The male (her male) is very proprietorial. He’s never more than a few (webbed) feet away from her. He can’t bear to let her out of his sight.

Perhaps he’s her ‘carer’.
But more probably, he’s her warder cum abuser cum jailer cum jealously possessive patriarchal ‘boss’.

Words & Vid: Ian Nisbet

A Three Cormorant Triangle

Three Cormorants March 2019

Walking away from Totnes along the Dart river I saw this.

Three cormorants in repose on a fallen branch.

Equidistant from one another as if forming the 3 points of a triangle.

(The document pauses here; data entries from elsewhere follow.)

-- ==== Sys2Proof/Machine/Platform.lean ====
section
/-! DEFINITION. A platform of `N_INST` instances (20_memory.md R50, 60_exceptions.md R181): each has its own FILL, BUF,
MODE and ports, and all have the same constant ROM (log 12). -/

namespace Sys2Proof.Machine

/-- The instances of a platform; `N_INST` is how many there are (00_scope.md R7). -/
structure Platform where
  instances : List State
deriving DecidableEq, Repr

/-- `n` instances after reset that share one `CRC_TABLE` (R181). Their BUFs are equal here, which the spec does not say
(log 3, log 4, log 12). -/
def platformReset (n : Nat) (rom : Rom) (params : Params) : Platform :=
  ⟨List.replicate n (State.resetWith rom params)⟩

/-- Instance `k` takes one step; the others do nothing (R50). An index that names no instance changes nothing. -/
def platformStep (k : Nat) (p : Platform) : Host.Outcome Platform Fault Refusal :=
  match p.instances[k]? with
  | none => .next p
  | some s =>
    match step s with
    | .next t => .next ⟨p.instances.set k t⟩
    | .fault r => .fault r
    | .refused r => .refused r

/-- The steps of a schedule, each naming the instance that steps; the relative order of different instances is free
(R50). -/
def platformRun : List Nat → Platform → Host.Outcome Platform Fault Refusal
  | [], p => .next p
  | k :: ks, p =>
    match platformStep k p with
    | .next q => platformRun ks q
    | .fault r => .fault r
    | .refused r => .refused r

/-- All instances read one and the same ROM (R24, R50). -/
def SharesRom (rom : Rom) (p : Platform) : Prop := ∀ s ∈ p.instances, s.rom = rom

end Sys2Proof.Machine
end

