/-- An interleaving loses and adds no word. -/
theorem Interleaves.length_eq {a b c : List Word} (h : Interleaves a b c) : c.length = a.length + b.length := by
  induction h with
  | nil => rfl
  | left w _ ih => simp only [List.length_cons, ih]; omega
  | right w _ ih => simp only [List.length_cons, ih]; omega

/-! ### Several instances (R50) -/

/-- A step at `k` writes entry `k` of the platform, with the next state of that entry alone. Where the platform has no
entry `k` nothing is written, and any `t` will do. -/
theorem platformStep_eq_next_iff {k : Nat} {p q : Platform} :
    platformStep k p = .next q ↔
      ∃ t, (∀ s, p.instances[k]? = some s → step s = .next t) ∧ q = ⟨p.instances.set k t⟩ := by
  cases hk : p.instances[k]? with
  | none =>
    have hset (t : State) : p.instances.set k t = p.instances :=
      List.set_eq_of_length_le (List.getElem?_eq_none_iff.mp hk)
    have hwait : platformStep k p = .next p := by simp [platformStep, hk]
    rw [hwait]
    constructor
    · rintro ⟨⟩
      exact ⟨State.reset, by simp, by rw [hset]⟩
    · rintro ⟨t, -, rfl⟩
      rw [hset]
  | some s => cases hs : step s <;> simp [platformStep, hk, hs, eq_comm]

theorem platformRun_cons_eq_next_iff {k : Nat} {ks : List Nat} {p r : Platform} :
    platformRun (k :: ks) p = .next r ↔ ∃ q, platformStep k p = .next q ∧ platformRun ks q = .next r := by
  cases hk : platformStep k p <;> simp [platformRun, hk]

theorem platformRun_pair_eq_next_iff {j k : Nat} {p r : Platform} :
    platformRun [j, k] p = .next r ↔ ∃ q, platformStep j p = .next q ∧ platformStep k q = .next r := by
  have hnil (q : Platform) : platformRun [] q = .next r ↔ q = r := by simp [platformRun]
  simp only [platformRun_cons_eq_next_iff, hnil, exists_eq_right]

/-- Each of two different instances reads and writes its own entry, so the second step finds its entry as it was and the
two writes can be exchanged. -/
theorem platformStep_comm {j k : Nat} {p q r : Platform} (hne : j ≠ k) (hj : platformStep j p = .next q)
    (hk : platformStep k q = .next r) : ∃ q', platformStep k p = .next q' ∧ platformStep j q' = .next r := by
  obtain ⟨t, hst, rfl⟩ := platformStep_eq_next_iff.mp hj
  obtain ⟨u, hsu, rfl⟩ := platformStep_eq_next_iff.mp hk
  simp only [List.getElem?_set_ne hne] at hsu
  refine ⟨⟨p.instances.set k u⟩, platformStep_eq_next_iff.mpr ⟨u, hsu, rfl⟩,
    platformStep_eq_next_iff.mpr ⟨t, ?_, ?_⟩⟩
  · simpa only [List.getElem?_set_ne hne.symm] using hst
  · rw [List.set_comm t u hne]

/-- No step writes ROM, so the entry that was written reads the same one as before. -/
theorem platformStep_sharesRom {k : Nat} {p q : Platform} {rom : Rom} (h : platformStep k p = .next q)
    (hp : SharesRom rom p) : SharesRom rom q := by
  obtain ⟨t, hst, rfl⟩ := platformStep_eq_next_iff.mp h
  intro s hs
  obtain ⟨i, hi⟩ := List.getElem?_of_mem hs
  by_cases hik : k = i
  · subst hik
    rw [List.getElem?_set_self', Option.map_eq_map, Option.map_eq_some_iff] at hi
    obtain ⟨s₀, hs₀, rfl⟩ := hi
    obtain ⟨hrom, -⟩ := Proofs.noStepWritesRomOrParams s₀ t (hst s₀ hs₀)
    exact hrom.trans (hp s₀ (List.mem_of_getElem? hs₀))
  · rw [List.getElem?_set_ne hik] at hi
    exact hp s (List.mem_of_getElem? hi)

end Sys2Proof.Machine

namespace Sys2Proof.Proofs
open Sys2Proof.Machine

/-! ### The obligations -/

/-- Settles O12: a command commutes with exchanging the words that wait behind it. -/
theorem runIsFoldOfCommands : Obligations.RunIsFoldOfCommands :=
  fun _ _ rest => runSteps_eq_execAll rest

/-- Settles O33: the first DECODE clears the frame, whatever it answers, so the second finds FILL = 0. -/
theorem secondDecodeAnswersSentinel : Obligations.SecondDecodeAnswersSentinel := by
  intro s hs
  have hfirst := exec_decode_of_le hs
  have hsecond := exec_decode_of_fill_zero (s := observe (respond (clearFrame s)
    (sampleResponse (channels s.mode) (decodeAttempt s).2)) (decodeAttempt s).1) rfl
  exact ⟨_, (execAll_cons_of_next hfirst).trans (execAll_cons_of_next hsecond), by simp, by simp, by simp⟩

/-- Settles O47. -/
theorem distancesAreBigEndian : Obligations.DistancesAreBigEndian :=
  fun hi lo => ⟨dist16_eq_append hi lo, dist16_toNat hi lo, hiByte_dist16 hi lo, loByte_dist16 hi lo⟩

/-- Settles O54: the run is the fold of the stream's commands, and in a legal state every command completes. -/
theorem everyInterleavingRunsWhole : Obligations.EveryInterleavingRunsWhole := by
  intro s a b c hs hreset hint hport
  have hlegal : Legal (setPort [] s) := hs
  obtain ⟨t, ht, htlegal, htport, hlabels⟩ := execAll_of_legal (c.map decode) hlegal
  have hrun := runSteps_eq_execAll [] hreset (hport.trans (List.append_nil c).symm)
  rw [hint.length_eq] at hrun
  rw [List.length_map, hint.length_eq, ← Nat.add_assoc] at hlabels
  exact ⟨t, hrun.trans ht, htlegal, htport, hlabels⟩

/-- Settles O55: a step writes one entry of the platform, and no step writes ROM. -/
theorem instancesShareOnlyRom : Obligations.InstancesShareOnlyRom := by
  intro k p q h
  obtain ⟨t, -, rfl⟩ := platformStep_eq_next_iff.mp h
  exact ⟨fun j hj => List.getElem?_set_ne hj.symm, List.length_set, fun rom => platformStep_sharesRom h⟩

/-- Settles O56: the two steps read and write different entries. -/
theorem stepsOfDifferentInstancesCommute : Obligations.StepsOfDifferentInstancesCommute := by
  intro j k p q hne h
  obtain ⟨u, hj, hk⟩ := platformRun_pair_eq_next_iff.mp h
  exact platformRun_pair_eq_next_iff.mpr (platformStep_comm hne hj hk)

end Sys2Proof.Proofs

/-! PROOFS. The statements of 30_encoding.md: the fields of a word, the decoder and the encoder, the rows of the opcode
table, the responses of the commands, the two frame layouts, and the assembler's text. -/

namespace Sys2Proof

/-! ### A word as its fields (R64, R66)

Under the mask of the fields that a command reads, a word is those fields, each at its place. -/

/-- The word with `op` in its opcode field and 0 in every other bit. -/
def opWord (op : BitVec 4) : Word := op.setWidth 32 <<< 28

theorem opWord_inj : ∀ {op op' : BitVec 4}, opWord op = opWord op' ↔ op = op' := by decide

theorem and_opMask (w : Word) : w &&& 0xF0000000#32 = opWord (opField w) := by
  ext k hk
  interval_cases k <;> simp [opWord, opField]

theorem and_byteMask (w : Word) :
    w &&& 0xF00000FF#32 = opWord (opField w) ||| (byteField0 w).setWidth 32 := by
  ext k hk
  interval_cases k <;> simp [opWord, opField, byteField0]

theorem and_modeMask (w : Word) :
    w &&& 0xF0000003#32 = opWord (opField w) ||| (modeField w).setWidth 32 := by
  ext k hk
  interval_cases k <;> simp [opWord, opField, modeField]

theorem and_bytesMask (w : Word) :
    w &&& 0xF0FFFFFF#32 = opWord (opField w) ||| (byteField2 w).setWidth 32 <<< 16 |||
      (byteField1 w).setWidth 32 <<< 8 ||| (byteField0 w).setWidth 32 := by
  ext k hk
  interval_cases k <;> simp [opWord, opField, byteField0, byteField1, byteField2]

/-! ### The fields of an encoded word (R66) -/

/-- OP of a reserved word with the low three bits `op` and the top bit set. -/
def highOpcode (op : BitVec 3) : BitVec 4 := 0x8#4 ||| op.setWidth 4

theorem highOpcode_getLsbD_three : ∀ op : BitVec 3, (highOpcode op).getLsbD 3 = true := by decide

theorem highOpcode_extractLsb' : ∀ op : BitVec 3, (highOpcode op).extractLsb' 0 3 = op := by decide

theorem highOpcode_of_getLsbD_three : ∀ op : BitVec 4,
    op.getLsbD 3 = true → highOpcode (op.extractLsb' 0 3) = op := by decide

The cormorant sat on the waviest bit of branch was balding.

Three Cormorants 6 March 2019

Possibly molting. Or perhaps a cormorant crone, the old witch of the threesome.

The one sat at the apex of the triangle barely moved.

Three Cormorants 2 March 2019

Possibly overstuffed with fish if that engorged gullet is anything to go by.

Cormorants don’t seem to be confined to the coast. I’ve seen them at Stover Park, on the river Lemon in Newton Abbot, and quite frequently shooting up and down the river Dart.

Words & Photos: Ian Nisbet

There was this tortoise crossing the road ….

Walking down Parkfield Rd towards Torquay coach station yesterday I nearly stepped on this.

Tortoise 2 March 2019

It was actually much nearer the kerb than pictured there (I’d moved it back a bit)

It had been about to cross the road.
Not a good idea.

I re-picked it up to ascertain if it was still alive.
It was.

Tortoise March 2019

As you can see very much still alive.

Where had it come from? Had it just woken up from its long winter hibernation? Was it an escapee? And was it really going to cross that road?

No it wasn’t. Because I wasn’t going to let it. The sweet little fella would have been crunched under the wheels of a car and totally splattered.
I carried it off to a small copse at the back of the street. Placed it down carefully in some scrubby vegetation. Blew it a kiss. Quietly waved it goodbye.

Hopefully its happily still up there munching through the greenery. Content to have been rescued from the concrete jungle below.

A pair of great tits ‘teachering’

A walk down the river Lemon yesterday to see, and hear, 2 great tits in rapid fire rivalry with one another. Lots of agitated wing flashing and persistent calling back and forth going on.

You hear great tits just about everywhere you go, but this is the first time I’ve actually seen them close up doing their ‘teacher teacher teachering’.

After 2 weeks of total inertia (following major eye surgery) it was good to be back doing a spot of ‘birding’again.